A Directed Protein Interaction Network for Investigating Intracellular Signal Transduction

Arunachalam Vinayagam1*{dagger}, Ulrich Stelzl1,2*{ddagger}, Raphaele Foulle1, Stephanie Plassmann1, Martina Zenkner1, Jan Timm1, Heike E. Assmus3, Miguel A. Andrade-Navarro1, and Erich E. Wanker1{ddagger}

1 AG Neuroproteomics and Computational Biology and Data Mining Group, Max Delbrück Centrum for Molecular Medicine, Robert-Rössle-Strasse 10, D-13125 Berlin-Buch, Germany.
2 Otto-Warburg Laboratory, Max Planck Institute for Molecular Genetics, Ihnestrasse 63-73, D-14195 Berlin, Germany.
3 AG Systems Biology and Bioinformatics, Department of Computer Science, University of Rostock, Ulmenstrasse 69, D-18051 Rostock, Germany.

* These authors contributed equally to this work.

{dagger} Present address: Department of Genetics, Harvard Medical School, 77 Avenue Louis Pasteur, Boston, MA 02115, USA.

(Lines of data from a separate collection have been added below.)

/-- Deliver what the receive share holds and can now deliver, in order within each queue. -/
def State.drainHeld (s : State) (n : Nat) (stuck : List Nat) : List RxFrame → State
  | [] => s
  | f :: rest =>
    if stuck.contains f.rxq || !(s.movedMay n f) then s.drainHeld n (f.rxq :: stuck) rest
    else match s.deliver n f with
      | some s' => (s'.setEmac n { s'.emac n with held := (s'.emac n).held.erase f }).drainHeld n stuck rest
      | none => s.drainHeld n (f.rxq :: stuck) rest

/-- Deliver what port `n` holds, and bring its pauses up to date. -/
def State.rxDrain (s : State) (n : Nat) : State := (s.drainHeld n [] (s.emac n).held).pauseUpdate n

/-- Deliver what any port holds. -/
def State.rxDrainAll (s : State) : State :=
  s.emacs.foldl (fun (s : State) e => if e.2.held.isEmpty && s.f EFLT_FC_STAT_BP e.1 == 0 then s else s.rxDrain e.1) s

/-- Supply queues of another instance bound to a receive queue (R337). -/
def State.rxMixed (s : State) (n p : Nat) : State :=
  if (s.rxQueues n p).any fun q => s.wqOwner q != s.f ESTR_RXQ_INST n p then s.err ESTR_ERR_RXQ_MIXED n else s

/-- Stage 6: deliver at once, hold, or discard (R313, R346). -/
def State.admitFrame (s : State) (n : Nat) (f : RxFrame) : State :=
  let s := s.rxMixed n f.rxq
  let wait := ((s.emac n).held.any fun x => x.rxq == f.rxq) || !(s.movedMay n f)
  let hold (s : State) : State :=
    if s.heldBytes n + f.cost ≤ 4096 * s.f EFLT_RXSHARE_UNITS n then
      (s.setEmac n { s.emac n with held := (s.emac n).held ++ [f] }).count (bankQuad n) 0x107 (n % 4) (some (s.emacOwner n))
    else s.addF EMAC_CNT_RX_NO_BUF_COUNT n 0 1
  (if wait then hold s
   else match s.deliver n f with
    | some s => s
    | none => hold s).pauseUpdate n

/-! ### The stages (R329) -/

/-- PTP frames of R350. -/
def State.isPtp (s : State) (n : Nat) (bs : List (BitVec 8)) : Bool :=
  let L := (s.layers n bs).1
  L.ety == 0x88F7 || (L.found && L.proto == 17 && (beAt bs (L.l4 + 2) 2 == 319 || beAt bs (L.l4 + 2) 2 == 320))

/-- Stages 2 to 6 for a frame received at device time `dev` (1/65,536 ns). -/
def State.rxStages (s : State) (n : Nat) (raw : List (BitVec 8)) (dev : Nat) : State :=
  let m := s.addrMask n raw
  if m == 0 then s.addF EFLT_CNT_ADDR_DROP_COUNT n 0 1
  else match s.secIn n raw with
    | (s, none) => s
    | (s, some (bs, secured, status)) =>
      if !(s.vlanOk n bs) then s.addF EFLT_CNT_VLAN_DROP_COUNT n 0 1
      else
        let fk := s.flowKey n bs
        let bank := s.f ESTR_BANK_SEL_ACTIVE 96
        let r := s.steerTo n m bank (s.keyOf n) fk
        let len := raw.length + 4
        let s := if r.1 == 1 then s.addF ESTR_CNT_HIT_COUNT n 0 1 else if r.1 == 2 then s.addF ESTR_CNT_DENIED_COUNT n 0 1 else s
        let s := if r.1 == 2 || r.1 == 3 then
            (s.addF ESTR_CNT_MISS_COUNT n 0 1).count (bankQuad n) 0x106 (n % 4) (some (s.emacOwner n)) else s
        if r.1 == 0 then s.addF ESTR_CNT_DROP_COUNT n 0 1
        else
          let spread := r.1 != 1
          let s := if spread then s.addF ESTR_CNT_SPREAD_BYTES n r.2 len else s
          let e := s.emac n
          let s := if spread then s.setEmac n { e with spread := PMap.put e.spread r.2 (PMap.get e.spread r.2 0 + len) } else s
          let moved := match e.drain with
            | none => none
            | some d => let o := s.steerTo n m d.bank d.key fk; if o.1 != 0 && o.2 != r.2 then some o.2 else none
          let ts := s.f EFLT_CTL_RX_TS n == 2 || (s.f EFLT_CTL_RX_TS n == 1 && s.isPtp n bs)
          let strip := s.b EMAC_CTL_VLAN_STRIP n && beAt bs 12 2 == 0x8100
          let i := s.rxInfo n bs
          let out := if strip then bs.take 12 ++ bs.drop 16 else bs
          let prio := match outerTag raw (s.f EMAC_TPID_TPID n) with
            | some t => t / 8192
            | none => s.f EFLT_FC_CTL_UNTAG_PRIO n
          let fr : RxFrame := {
            bytes := out, rxq := r.2, prio := prio, cost := raw.length, dev := dev, status := status, moved := moved,
            time := if ts then some (time96 dev) else none,
            info := leBytes 1 (b2n strip + 2 * b2n secured + 4 * b2n ts + i.1) ++ leBytes 1 i.2 ++
                    leBytes 2 (if strip then beAt bs 14 2 else 0) ++ leBytes 2 out.length }
          s.admitFrame n fr

/-! ### Drains and keys (R341 to R343) -/

/-- Start a drain on port `n` from the bank and key that were in force. -/
def State.drainStart (s : State) (n bank key : Nat) : State :=
  let e := s.emac n
  let ts := (s.tasks.filter fun t => t.src == 1 && t.stream / 2 ^ 24 == 2 && t.stream % 2 ^ 24 / 8 == n).map fun t =>
    (t.sheaf, t.seq, t.stream % 8)
  let busy := !e.held.isEmpty || !ts.isEmpty
  if !busy then s
  else
    let s := s.setEmac n { e with drain := some { bank := bank, key := key, at_ := s.now, tasks := ts }, held := e.held.map fun f => { f with pre := true } }
    s.setF ESTR_STAT_DRAINING n 0 1

/-- Frames from before the boundary are left. -/
def State.preLeft (s : State) (n : Nat) : Bool :=
  match (s.emac n).drain with
  | none => false
  | some d => ((s.emac n).held.any fun f => f.pre) ||
      d.tasks.any fun t => s.tasks.any fun x => x.sheaf == t.1 && x.seq == t.2.1

/-- The drain of port `n` ends: at the limit, moved frames still waiting break order. -/
def State.drainEnd (s : State) (n : Nat) : State :=
  let e := s.emac n
  let late := (e.held.filter fun f => f.moved.isSome && !(s.movedMay n f)).length
  let s := s.satF ESTR_CNT_ORDER_BREAK_COUNT n 0 late
  let s := s.setEmac n { e with drain := none, held := e.held.map fun f => { f with pre := false, moved := none } }
  (s.setF ESTR_STAT_DRAINING n 0 0).rxDrain n

/-- A new spreading key for port `n` at an epoch boundary. -/
def State.newKey (s : State) (n : Nat) (imbalance : Bool) : State :=
  let old := s.keyOf n
  let s := s.drainStart n (s.f ESTR_BANK_SEL_ACTIVE 96) old
  let s := (s.setEmac n { s.emac n with keyNo := s.draws + 1, rekey := false, imbRekey := false }).bump
  let s := (s.addF ESTR_STAT_KEY_GEN n 0 1).addF ESTR_CNT_REKEY_COUNT n 0 1
  let s := if s.b DEV_SERVICE_ENTROPY_READY then s.setF ESTR_STAT_PROVISIONAL n 0 0 else s
  if imbalance then
    (s.setEmac n { s.emac n with above := none }).setF ESTR_STAT_BACKOFF n 0 (min 7 (s.f ESTR_STAT_BACKOFF n + 1)) else s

Abstract: Cellular signal transduction is a complex process involving protein-protein interactions (PPIs) that transmit information. For example, signals from the plasma membrane may be transduced to transcription factors to regulate gene expression. To obtain a global view of cellular signaling and to predict potential signal modulators, we searched for protein interaction partners of more than 450 signaling-related proteins by means of automated yeast two-hybrid interaction mating. The resulting PPI network connected 1126 proteins through 2626 PPIs. After expansion of this interaction map with publicly available PPI data, we generated a directed network resembling the signal transduction flow between proteins with a naïve Bayesian classifier. We exploited information on the shortest PPI paths from membrane receptors to transcription factors to predict input and output relationships between interacting proteins. Integration of directed PPI with time-resolved protein phosphorylation data revealed network structures that dynamically conveyed information from the activated epidermal growth factor and extracellular signal–regulated kinase (EGF/ERK) signaling cascade to directly associated proteins and more distant proteins in the network. From the model network, we predicted 18 previously unknown modulators of EGF/ERK signaling, which we validated in mammalian cell-based assays. This generic experimental and computational approach provides a framework for elucidating causal connections between signaling proteins and facilitates the identification of proteins that modulate the flow of information in signaling networks.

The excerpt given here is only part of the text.